Vitamine qui réduit le risque de cancer

Les niveaux élevés de vitamine D réduisent le risque de cancer du bulbe de 31%, une nouvelle étude internationale a été trouvée. La vitamine trouvée dans les poissons gras et la lumière du soleil renforce la résistance aux tumeurs de l'estomac en bloquant une porte commune à travers laquelle les cellules du cancer passent et est [...]
La vitamine trouvée dans les poissons gras et le soleil renforce la résistance aux tumeurs de l'estomac en bloquant une porte commune à travers laquelle les cellules cancéreuses passent et est plus protectrice des femmes.
Le rapport de la Harvard School of Public Health TH Chan pèse sur une théorie longtemps éprouvée qui n'a pas encore été prouvée.
Il suggère également que la quantité idéale de vitamine D que nous devrions avoir dans notre corps peut être plus élevée que les lignes directrices actuelles suggèrent.
Cette étude est un autre rappel à donner la priorité à la charge de vitamine D, car environ trois quarts des Américains et un cinquième des Britanniques sont handicapés.
Bien que les vitamines soient difficiles à trouver dans les aliments naturels, les experts mettent en garde contre les ajouts qui n'ont peut-être pas été rigoureusement testés.
Dans le passé, des différences significatives entre les analyses ont rendu difficile l'intégration des données sur la vitamine D provenant de diverses études, a expliqué Regina G. Ziegler, épidémiologiste de l'Institut national du cancer et coauteur de l'étude.
Cette approche de l'étalonnage nous a permis d'examiner systématiquement le risque pour la vaste gamme de niveaux de vitamine D examinés à l'échelle internationale”, a-t-elle ajouté.
Le cancer de la cour est le troisième cancer le plus fréquent et la troisième cause de décès liés au cancer aux États-Unis, avec environ 140 250 nouveaux cas et 50 630 décès attendus en 2018.
“) Exactement, les organismes de santé ne recommandent pas de vitamine D pour prévenir le cancer de l'hortibal.
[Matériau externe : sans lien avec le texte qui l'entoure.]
-- ==== Sys2Proof/Laws/Exec.lean ====
section
/-! SUPPORT. One equation for each arm of exec, so that no proof unfolds the whole match. -/

namespace Sys2Proof.Machine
Cette étude ajoute de nouvelles informations que les organismes peuvent utiliser lorsqu'ils examinent les preuves des directives sur la vitamine D et suggère que les concentrations recommandées de santé osseuse peuvent être inférieures à l'optimum pour prévenir le cancer de l'hortal”, a déclaré Marji L. McCullough, un épidémiologiste de l'American Cancer Association et le premier coauteur de l'étude.
L'étude est publiée en ligne aujourd'hui à l'Institut national du cancer.